Question: I work for a small financial service company. My bosses are a husband and wife team. They have very unconventional ways of operating their business and most of the time I find it quite refreshing. However, sometimes I miss the regimen of working for a large firm. How do I weigh the pros and cons?

Answer: Simple. Write down on a piece of paper what you like the most about working for a small business and what you like least. You'll be able to judge for yourself if one side outweighs the other.

But remember, even if you think you might enjoy working for a large corporation, don't ever underestimate the political problems you'll encounter there. Large corporations are often so political that it's almost impossible to get ahead or have your work be appreciated or even acknowledged.

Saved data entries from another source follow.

-- ==== Sys2Proof/Safety.lean ====
section
/-! DEFINITION. Safety.lean: the terms in which claims are made: a safe run, the canonical form of memory, the state of the pins, and
what a command leaves alone. -/

namespace Sys2Proof.Machine

/-- The module never stops: from `s`, every number of steps ends in a state. -/
def Safe (s : State) : Prop := ∀ k, ∃ t, Sys2Proof.core.run k s = .next t

/-- Memory is listed in its one canonical form. -/
def MemCanonical (s : State) : Prop := Memory.wf s.mem = true

/-- The pins follow the module's function whenever it runs (R565). -/
def PinsFunction (s : State) : Prop := s.running = true → s.tap.pins = .function

/-- Every byte of DRAM and of the bowls reads as before. -/
def MemSame (s t : State) : Prop := ∀ a, t.byte a = s.byte a

/-- `t` differs from `s` in registers alone, and there at the listed addresses alone. -/
def RegsOnly (l : List Nat) (s t : State) : Prop := t = { s with regs := t.regs } ∧ ∀ a, a ∉ l → t.reg a = s.reg a

/-- The registers that counting an event or logging an occurrence may change: those of the counter banks (R419), those of the
event recorders (R416), and the overflow count of the event front end (R417). -/
def noteReg (a : Nat) : Bool :=
  decide (0x7f000000000 ≤ a ∧ a < 0x7f000000000 + 288 * 0x100000 ∧ 0x80000 ≤ (a - 0x7f000000000) % 0x100000
      ∧ (a - 0x7f000000000) % 0x100000 < 0x800b0)
  || decide (0x7f040000000 ≤ a ∧ a < 0x7f040000000 + 36 * 0x10000 ∧ 0x8000 ≤ (a - 0x7f040000000) % 0x10000
      ∧ (a - 0x7f040000000) % 0x10000 < 0x80b0)
  || decide (0x7f080000000 ≤ a ∧ a < 0x7f084000000 ∧ 0x800000 ≤ (a - 0x7f080000000) % 0x1000000
      ∧ (a - 0x7f080000000) % 0x1000000 < 0x8000b0)
  || decide (0x7f101000000 ≤ a ∧ a < 0x7f1010000b0)
  || decide (0x7f300000000 ≤ a ∧ a < 0x7f300000000 + 11 * 0x100000 ∧ 0x80000 ≤ (a - 0x7f300000000) % 0x100000
      ∧ (a - 0x7f300000000) % 0x100000 < 0x800b0)
  || decide (0x7f200080000 ≤ a ∧ a < 0x7f2000800b0)
  || decide (0x7f410000000 ≤ a ∧ a < 0x7f412000000 ∧ 0x80000 ≤ (a - 0x7f410000000) % 0x1000000
      ∧ (a - 0x7f410000000) % 0x1000000 < 0x800b0)
  || decide (0x7f430000000 ≤ a ∧ a < 0x7f440000000)
  || decide (a = Reg.AON_EVINTAKE)

/-- `t` differs from `s` by counted events, logged occurrences and raised interrupts alone. -/
def Noted (s t : State) : Prop :=
  t = { s with regs := t.regs, ev := t.ev, host := t.host } ∧ ∀ a, noteReg a = false → t.reg a = s.reg a

/-- Registers keep their values but for the listed ones and those that counting and logging change. -/
def RegsBut (l : List Nat) (s t : State) : Prop := ∀ a, a ∉ l → noteReg a = false → t.reg a = s.reg a

/-! ### Spindles -/

/-- Gang `g` of spindle `i` is `x`, and its next instruction is the operation `o`, with these fields and this word, ready to issue in the
group that is open: the module runs, the gang is neither waiting nor quiesced, the word is in the instruction cache and legal, every
register it names is the gang's, none that it reads has a load pending, no group boundary stands before it, or none has been issued, and
the slot of its class picks the gang (R88 to R97). -/
structure Poised (s : State) (i g : Nat) (o : SpnOp) (x : Gang) (word : Nat) (w : IWord) : Prop where
  runs : s.running = true
  resident : s.gang i g = some x
  ready : s.gangReady i x = true
  inProgram : 0 ≤ x.pc ∧ x.pc < (x.ninstr : Int)
  fetched : s.fetchWord i x = some word
  fields : w = iwordOf word
  legal : legalOp w (s.latencySet x.set) = some o
  regs : regsOk x o w = true
  loaded : x.sourcesReady o w = true
  inGroup : x.issuedCount = 0 ∨ x.boundaryBefore o w = false
  picked : s.picks i x (slotOfClass w.cls) = true

/-- The instance on the gang's set is not stopping (R101). -/
def GoesOn (s : State) (x : Gang) : Prop := ∀ n, s.inst x.set = some n → n.stopping = false

/-- The gang goes on behind the instruction, and its threads' registers and predicates are those of `y`. -/
def At (t : State) (i g : Nat) (y : Gang) (pc : Int) : Prop :=
  ∃ z, t.gang i g = some z ∧ z.pc = pc ∧ z.set = y.set ∧ z.active = y.active ∧ z.nregs = y.nregs
    ∧ (∀ th n, z.reg th n = y.reg th n) ∧ ∀ th n, z.pred th n = y.pred th n

/-- Every other gang is as it was, and so are the accumulators, tensor queues, block copies and instruction caches of the spindles. -/
def GangOnly (i g : Nat) (s t : State) : Prop :=
  (∀ j h, (j, h) ≠ (i, g) → t.gang j h = s.gang j h)
    ∧ ∀ j, (t.spindle j).acc = (s.spindle j).acc ∧ (t.spindle j).tensorQ = (s.spindle j).tensorQ
        ∧ (t.spindle j).copies = (s.spindle j).copies ∧ (t.spindle j).icache = (s.spindle j).icache

end Sys2Proof.Machine
end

Working for a small company is not only a great training ground for you as an employee, it can also help you become an entrepreneur yourself. So don't ever underestimate the value of working with unconventional methods in many cases throughout history, it's the unconventional that becomes the accepted way of thinking for the next generation.

Q: My partners and I have run a construction business in the Los Angeles area for more than 15 years. When we first opened shop, we used to get a lot of business from the government. During the last few years it has gotten more difficult. Is there any relief in sight?

A: President Clinton (if he's still in office by the end of this year) has been preaching "mend it, don't end it," as it relates to affirmative action. Along those lines, he is instituting new federal procurement procedures intended to ensure that owners of smaller, disadvantaged businesses (SDBs) can effectively compete for government contracts.

That by no means will guarantee that you'll get one; it will simply ensure that you can get back into the game. Of course, if you're not economically or socially disadvantaged (defined in this case as being Asian American, African American, Latino or American Indian), you will have to submit an application to a regional SBA office describing how you might have been discriminated against in the past.

The change will be effective as of Oct. 1, and will affect an estimated 30,000 small businesses nationwide by the end of the first year. Government contracts given to SDBs account for about $11 billion in business; less than half that amount will be directly impacted by the new rules.